EAST FLATBUSH — Many in Brooklyn rely on Kingsboro Psychiatric Center for mental health care, particularly within East Flatbush and the surrounding area. The facility maintains an extensive outpatient care program, as well as 300 beds for those that need long-term psychiatric care. Kingsboro is the only mental health facility in Brooklyn that takes long-term patients, and within the next year it will be closed.

The Office of Mental Health (OMH), the state department responsible for managing New York mental health facilities, posted notice last week that Kingsboro will close, and that all of its inpatient beds for long-term psychiatric patients will be moving to South Beach Psychiatric Center in Staten Island. For Brooklyn residents without a car, this will mean a two-hour combination of trains, buses and a ferry to reach the care center.

“If you’re moving beds from a community where many residents are living below the poverty line, there is going to be a severe need there,” said David Galarza, a spokesperson for the Civil Service Employees Association (CSEA), a union representing some of Kingsboro’s employees. “Brooklyn is one of the state’s largest consumers of mental health care — moving Kingsboro is going to be devastating.”

The decision to close Kingsboro follows last year’s report by the Medicaid Redesign Team: Brooklyn Work Group, an Albany-based group that was asked by the Department of Health (DOH) to help solve the economic woes and healthcare delivery problems of many of Brooklyn’s hospitals. The group recommended a drastic restructuring of health care delivery in Brooklyn, including the merger of seven hospitals into three, and the closing of Kingsboro.

“We’re hoping this will provide more efficient services and better-quality care — Medicaid Health Homes are a better way to get more patients centered,” said a DOH spokesperson. Medicaid Health Homes are a decentralized version of inpatient care.

“We were looking for solutions to a dire situation,” he added.

Many state and city representatives have expressed their concern with OMH’s decision, which, some have said, could take effect in as little as two or three months.

“I understand the drive to restructure health care in Brooklyn,” said state Assemblywoman Rhoda Jacobs (D-Flatbush/Midwood/Prospect Park South), “but this is a quality-of-life issue, and it is wrong to ask people, many of whom are severely ill, to go to Staten Island for care.”

Many nearby residents are also worried about the closing of Kingsboro, said Terry Hines, chairman of Community Board 17.

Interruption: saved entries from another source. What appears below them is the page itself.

-- ==== Sys2Proof/Laws/PerInstr.lean ====
section
/-! SUPPORT. One lemma per instruction: the transaction that encodes it has the key of its own opcode-map
row (30_encoding.md R72, R75). -/

namespace Sys2Proof.Laws.KeyOfEncoding

/-- Every opcode-map row that accepts the key of a well-formed instruction's transaction is a row of the
instruction's own mnemonic (30_encoding.md R75). -/
def Statement (i : Instr) : Prop :=
  ∀ b : Build, i.wellFormed b.bw = true →
    ∀ row ∈ opcodeMap, row.accepts (encode b.bw i).key = true → row.mnemonic = i.mnemonic

/-- The rows that accept the key of a write to an index. -/
theorem row_of_write (n : BitVec 4) (a : Index) :
    ∀ row ∈ opcodeMap, row.accepts (1#1 ++ a ++ n : BitVec (1 + 4 + 4)) = true →
      row.mnemonic = (decodeWrite a n.toNat).mnemonic := by
  revert n a; decide

/-- The rows that accept the key of a read. -/
theorem row_of_read (a : Index) :
    ∀ row ∈ opcodeMap, row.accepts (0#1 ++ a ++ 0#4 : BitVec (1 + 4 + 4)) = true →
      row.mnemonic = .rd := by
  revert a; decide

/-- The nibble of a command's data is its opcode. -/
theorem command_nibble {bw : Nat} (hbw : 4 ≤ bw) (opcode high : Nat) :
    (BitVec.ofNat bw (16 * high + opcode)).setWidth 4 = BitVec.ofNat 4 opcode := by
  apply BitVec.eq_of_toNat_eq
  simp only [BitVec.toNat_setWidth, BitVec.toNat_ofNat]
  rw [Nat.mod_mod_of_dvd _ (Nat.pow_dvd_pow 2 hbw)]
  omega

/-- The rows that accept the key of a command. -/
theorem row_of_command (b : Build) (opcode high : Nat) :
    ∀ row ∈ opcodeMap, row.accepts (encodeCommand b.bw opcode high).key = true →
      row.mnemonic = (decodeWrite 0x1 (BitVec.ofNat 4 opcode).toNat).mnemonic := by
  unfold encodeCommand Txn.key
  simp only [command_nibble (bw_ge_four b)]
  exact row_of_write _ _

theorem rd (addr : Index) : Statement (.rd addr) := fun _ _ => row_of_read addr

theorem wrId (data : Nat) : Statement (.wrId data) := fun _ _ => row_of_write _ 0x0

theorem cmdNop (high : Nat) : Statement (.cmdNop high) := fun b _ => row_of_command b 0 high

theorem cmdPowmod (high : Nat) : Statement (.cmdPowmod high) := fun b _ => row_of_command b 1 high

theorem cmdClear (high : Nat) : Statement (.cmdClear high) := fun b _ => row_of_command b 2 high

theorem cmdRsvd (opcode : BitVec 4) (high : Nat) : Statement (.cmdRsvd opcode high) := fun b hw => by
  have h := row_of_command b opcode.toNat high
  have ho : ∀ o : BitVec 4, reservedOpcode o = true →
      (decodeWrite 0x1 (BitVec.ofNat 4 o.toNat).toNat).mnemonic = .cmdRsvd := by decide
  rw [ho opcode (Bool.and_eq_true_iff.mp hw).1] at h
  exact h

theorem wrStatus (data : Nat) : Statement (.wrStatus data) := fun _ _ => row_of_write _ 0x2

theorem wrIe (data : Nat) : Statement (.wrIe data) := fun _ _ => row_of_write _ 0x3

theorem wrOpa (data : Nat) : Statement (.wrOpa data) := fun _ _ => row_of_write _ 0x4

theorem wrOpb (data : Nat) : Statement (.wrOpb data) := fun _ _ => row_of_write _ 0x5

theorem wrOpn (data : Nat) : Statement (.wrOpn data) := fun _ _ => row_of_write _ 0x6

theorem wrResult (data : Nat) : Statement (.wrResult data) := fun _ _ => row_of_write _ 0x7

theorem wrRsvd (addr : Index) (data : Nat) : Statement (.wrRsvd addr data) := fun b hw => by
  have h := row_of_write ((BitVec.ofNat b.bw data).setWidth 4) addr
  rw [decodeWrite_reserved (by simpa [reservedIndex] using (Bool.and_eq_true_iff.mp hw).1)] at h
  exact h

end Sys2Proof.Laws.KeyOfEncoding
end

“Many people here are not comfortable seeking services outside of the neighborhood — many are likely to just forego services,” Hines said, adding that residents who are dependent on Kingsboro have been frustrated by the OMH’s decision to close the facility without community input. “It has gone through without concern for the public.”

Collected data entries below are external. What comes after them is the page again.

-- ==== Sys2Proof/Laws/Step.lean ====
section
/-! SUPPORT. What a step, and an engine step, can do, said once. -/

namespace Sys2Proof.Machine

/-! ## Engine steps -/

theorem engineTurn_idle {w : Nat} {e : Engine w} (h : e.phase = .idle) : engineTurn e = e := by
  unfold engineTurn; rw [h]

theorem engineTurn_run {w : Nat} {e : Engine w} (h : e.phase = .run) : engineTurn e = runStep e := by
  unfold engineTurn; rw [h]

/-- FINISH, MULSQ or SQ, by w.exp (42_engine.md R140). -/
theorem runStep_cases {w : Nat} (e : Engine w) :
    (e.wexp.toNat = 0 ∧ runStep e = e.finish) ∨
    (e.wexp.toNat ≠ 0 ∧ e.wexp.toNat % 2 = 1 ∧ runStep e = e.mulsq) ∨
    (e.wexp.toNat ≠ 0 ∧ e.wexp.toNat % 2 = 0 ∧ runStep e = e.sq) := by
  unfold runStep
  split
  · next h => exact .inl ⟨h, rfl⟩
  · next h =>
    split
    · next h' => exact .inr (.inl ⟨h, h', rfl⟩)
    · next h' => exact .inr (.inr ⟨h, by omega, rfl⟩)

theorem shifted_exponent {w : Nat} (x : BitVec w) : (x >>> 1).toNat = x.toNat / 2 := by
  rw [BitVec.toNat_ushiftRight, Nat.shiftRight_eq_div_pow]

/-- The squared base is the remainder, when the modulus is not 0. -/
theorem squaredBase_toNat {w : Nat} {e : Engine w} (h : 0 < e.wmod.toNat) :
    (squaredBase e).toNat = e.wbase.toNat * e.wbase.toNat % e.wmod.toNat := by
  unfold squaredBase
  rw [reduce_of_pos h, BitVec.toNat_ofNat, Nat.mod_eq_of_lt]
  exact Nat.lt_trans (Nat.mod_lt _ h) e.wmod.isLt

/-- The multiplied accumulator is the remainder, when the modulus is not 0. -/
theorem multipliedAcc_toNat {w : Nat} {e : Engine w} (h : 0 < e.wmod.toNat) :
    (multipliedAcc e).toNat = e.wacc.toNat * e.wbase.toNat % e.wmod.toNat := by
  unfold multipliedAcc
  rw [reduce_of_pos h, BitVec.toNat_ofNat, Nat.mod_eq_of_lt]
  exact Nat.lt_trans (Nat.mod_lt _ h) e.wmod.isLt

/-- The last step of a run. -/
theorem engineTurn_last {w : Nat} {e : Engine w} (hp : e.phase = .run) (hx : e.wexp.toNat = 0) :
    engineTurn e = e.finish := by
  rw [engineTurn_run hp]; unfold runStep; rw [if_pos hx]

/-- Every other step of a run shifts the exponent register, and leaves the phase, the modulus and all that
the host sees. -/
theorem engineTurn_inner {w : Nat} {e : Engine w} (hp : e.phase = .run) (hx : e.wexp.toNat ≠ 0) :
    (engineTurn e).phase = .run ∧ (engineTurn e).wexp = e.wexp >>> 1 ∧ (engineTurn e).wmod = e.wmod ∧
      sameVisible (engineTurn e) e := by
  rw [engineTurn_run hp]
  rcases runStep_cases e with ⟨h0, _⟩ | ⟨_, _, h⟩ | ⟨_, _, h⟩
  · exact absurd h0 hx
  · rw [h]; exact ⟨hp, rfl, rfl, ⟨rfl, rfl, rfl, rfl⟩, ⟨rfl, rfl, rfl⟩, rfl, rfl⟩
  · rw [h]; exact ⟨hp, rfl, rfl, ⟨rfl, rfl, rfl, rfl⟩, ⟨rfl, rfl, rfl⟩, rfl, rfl⟩

/-- What the engine's turn can do. -/
theorem engineTurn_cases {w : Nat} (e : Engine w) :
    (e.phase = .idle ∧ engineTurn e = e) ∨
    (e.phase = .run ∧ e.wexp.toNat = 0 ∧ engineTurn e = e.finish) ∨
    (e.phase = .run ∧ e.wexp.toNat ≠ 0 ∧ e.wexp.toNat % 2 = 1 ∧ engineTurn e = e.mulsq) ∨
    (e.phase = .run ∧ e.wexp.toNat ≠ 0 ∧ e.wexp.toNat % 2 = 0 ∧ engineTurn e = e.sq) := by
  cases hp : e.phase
  · exact .inl ⟨rfl, engineTurn_idle hp⟩
  · rw [engineTurn_run hp]
    rcases runStep_cases e with ⟨h0, h⟩ | ⟨h0, hb, h⟩ | ⟨h0, hb, h⟩
    · exact .inr (.inl ⟨rfl, h0, h⟩)
    · exact .inr (.inr (.inl ⟨rfl, h0, hb, h⟩))
    · exact .inr (.inr (.inr ⟨rfl, h0, hb, h⟩))

/-- An idle engine stays as it is, however many turns it gets. -/
theorem engineTurn_iterate_idle {w : Nat} {e : Engine w} (hp : e.phase = .idle) (k : Nat) :
    engineTurn^[k] e = e := by
  induction k with
  | zero => rfl
  | succ k ih => rw [Function.iterate_succ, Function.comp, engineTurn_idle hp, ih]

/-- The exponent register loses one bit of its length in every step but the last. -/
theorem bitlen_shifted {w : Nat} {x : BitVec w} (h : x.toNat ≠ 0) :
    bitlen x.toNat = bitlen (x >>> 1).toNat + 1 := by
  rw [shifted_exponent]; exact bitlen_pos h

/-! ## Steps -/

/-- What a step that answers a next state did. -/
theorem step_cases {s t : State} (h : step s = .next t) :
    (s.events = [] ∧ t = s.withEngine (engineTurn s.engine)) ∨
    (∃ rest, s.events = .engine :: rest ∧ t = { s with engine := engineTurn s.engine, events := rest }) ∨
    (∃ x rest, s.events = .host x :: rest ∧ exec (decode x) (s.withEvents rest) = .next t) ∨
    (∃ p rest, s.events = .reset p :: rest ∧ t = resetState s p rest) := by
  unfold step at h
  split at h
  · next he => injection h with h; exact .inl ⟨he, h.symm⟩
  · next x rest he => exact .inr (.inr (.inl ⟨x, rest, he, h⟩))
  · next rest he => injection h with h; exact .inr (.inl ⟨rest, he, h.symm⟩)
  · next p rest he => injection h with h; exact .inr (.inr (.inr ⟨p, rest, he, h.symm⟩))
  · cases h
  · cases h

theorem step_silent {s : State} (h : s.events = []) : step s = .next (s.withEngine (engineTurn s.engine)) := by
  unfold step; rw [h]

theorem step_engine {s : State} {rest : List (Event s.build.bw)} (h : s.events = .engine :: rest) :
    step s = .next { s with engine := engineTurn s.engine, events := rest } := by
  unfold step; rw [h]

theorem step_host {s : State} {x : Txn s.build.bw} {rest : List (Event s.build.bw)}
    (h : s.events = .host x :: rest) : step s = exec (decode x) (s.withEvents rest) := by
  unfold step; rw [h]

theorem step_reset {s : State} {p : Option (Txn s.build.bw)} {rest : List (Event s.build.bw)}
    (h : s.events = .reset p :: rest) : step s = .next (resetState s p rest) := by
  unfold step; rw [h]

/-- The next state of a host transaction. -/
theorem step_host_eq {s t : State} {x : Txn s.build.bw} {rest : List (Event s.build.bw)}
    (h : exec (decode x) (s.withEvents rest) = .next t) :
    t = { s with engine := effect s.build (decode x) s.engine, events := rest,
                 responses := answered s.build (decode x) s.engine s.responses } := by
  rw [exec_eq] at h; injection h with h; exact h.symm

/-- What a step that answers a next state did, in the words of Safety.lean. -/
theorem step_kinds {s t : State} (h : step s = .next t) :
    (∃ evs, nextIsEngine s ∧ ¬ nextIsReset s ∧ (∀ i, ¬ nextInstr s i) ∧
      t = { s with engine := engineTurn s.engine, events := evs }) ∨
    (∃ x rest, s.events = .host x :: rest ∧ ¬ nextIsEngine s ∧ ¬ nextIsReset s ∧
      (∀ i, nextInstr s i ↔ i = decode x) ∧
      t = { s with engine := effect s.build (decode x) s.engine, events := rest,
                   responses := answered s.build (decode x) s.engine s.responses }) ∨
    (∃ p rest, nextIsReset s ∧ ¬ nextIsEngine s ∧ (∀ i, ¬ nextInstr s i) ∧ t = resetState s p rest) := by
  rcases step_cases h with ⟨he, rfl⟩ | ⟨r, he, rfl⟩ | ⟨x, r, he, h⟩ | ⟨p, r, he, rfl⟩
  · exact .inl ⟨s.events, .inl he, by simp [nextIsReset, he], by simp [nextInstr, he], rfl⟩
  · exact .inl ⟨_, .inr ⟨_, he⟩, by simp [nextIsReset, he], by simp [nextInstr, he], rfl⟩
  · refine .inr (.inl ⟨x, r, he, by simp [nextIsEngine, he], by simp [nextIsReset, he], fun i => ?_,
      step_host_eq h⟩)
    simp [nextInstr, he, eq_comm]
  · exact .inr (.inr ⟨p, r, ⟨p, r, he⟩, by simp [nextIsEngine, he], by simp [nextInstr, he], rfl⟩)

/-! ## Runs -/

theorem run_zero (s : State) : Sys2Proof.core.run 0 s = .next s := rfl

/-- A run of `k + 1` steps is one step and a run of `k`, for any machine. -/
theorem core_run_succ (M : Host.Core) {s t : M.State} (h : M.step s = .next t) (k : Nat) :
    M.run (k + 1) s = M.run k t := by
  show (match M.step s with
    | .next s' => M.run k s'
    | .fault r => .fault r
    | .refused r => .refused r) = _
  rw [h]

/-- A run of `k + 1` steps is one step and a run of `k`. -/
theorem run_succ {s t : State} (h : step s = .next t) (k : Nat) :
    Sys2Proof.core.run (k + 1) s = Sys2Proof.core.run k t :=
  core_run_succ Sys2Proof.core h k

/-- A run of `i + j` steps is a run of `i` and a run of `j`, for any machine. -/
theorem core_run_add (M : Host.Core) (i j : Nat) {s t : M.State} (h : M.run i s = .next t) :
    M.run (i + j) s = M.run j t := by
  induction i generalizing s with
  | zero => injection h with h; rw [h, Nat.zero_add]
  | succ i ih =>
    rw [Nat.succ_add]
    cases hs : M.step s with
    | next s' => rw [core_run_succ M hs] at h ⊢; exact ih h
    | fault r => simp only [Host.Core.run, hs] at h; cases h
    | refused r => simp only [Host.Core.run, hs] at h; cases h

end Sys2Proof.Machine
end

A spokesperson for the Office of Mental Health, Leesa Rademacher, explained that the agency believes closing Kingsboro will improve care in the borough, saying it will free up money for outpatient clinic- and community-based care.

Rademacher added that OMH also hopes to minimize the jobs impact of closing Kingsboro. “Our planning will consider Kingsboro employees,” she said. “Specifically, many employees will continue to work in community services and residential positions or be offered employment at South Beach.”

The Brooklyn delegation to the City Council will meet with staff from DOH, OMH and Governor Cuomo’s office today in hopes of slowing down or stopping the closure.

“Let’s slow down and make sure we do this right,” Assemblywoman Jacobs later said, adding that many are hoping for more public involvement, and potentially to keep Kingsboro open.

“It’s a one-stop shop, and we need it,” she said.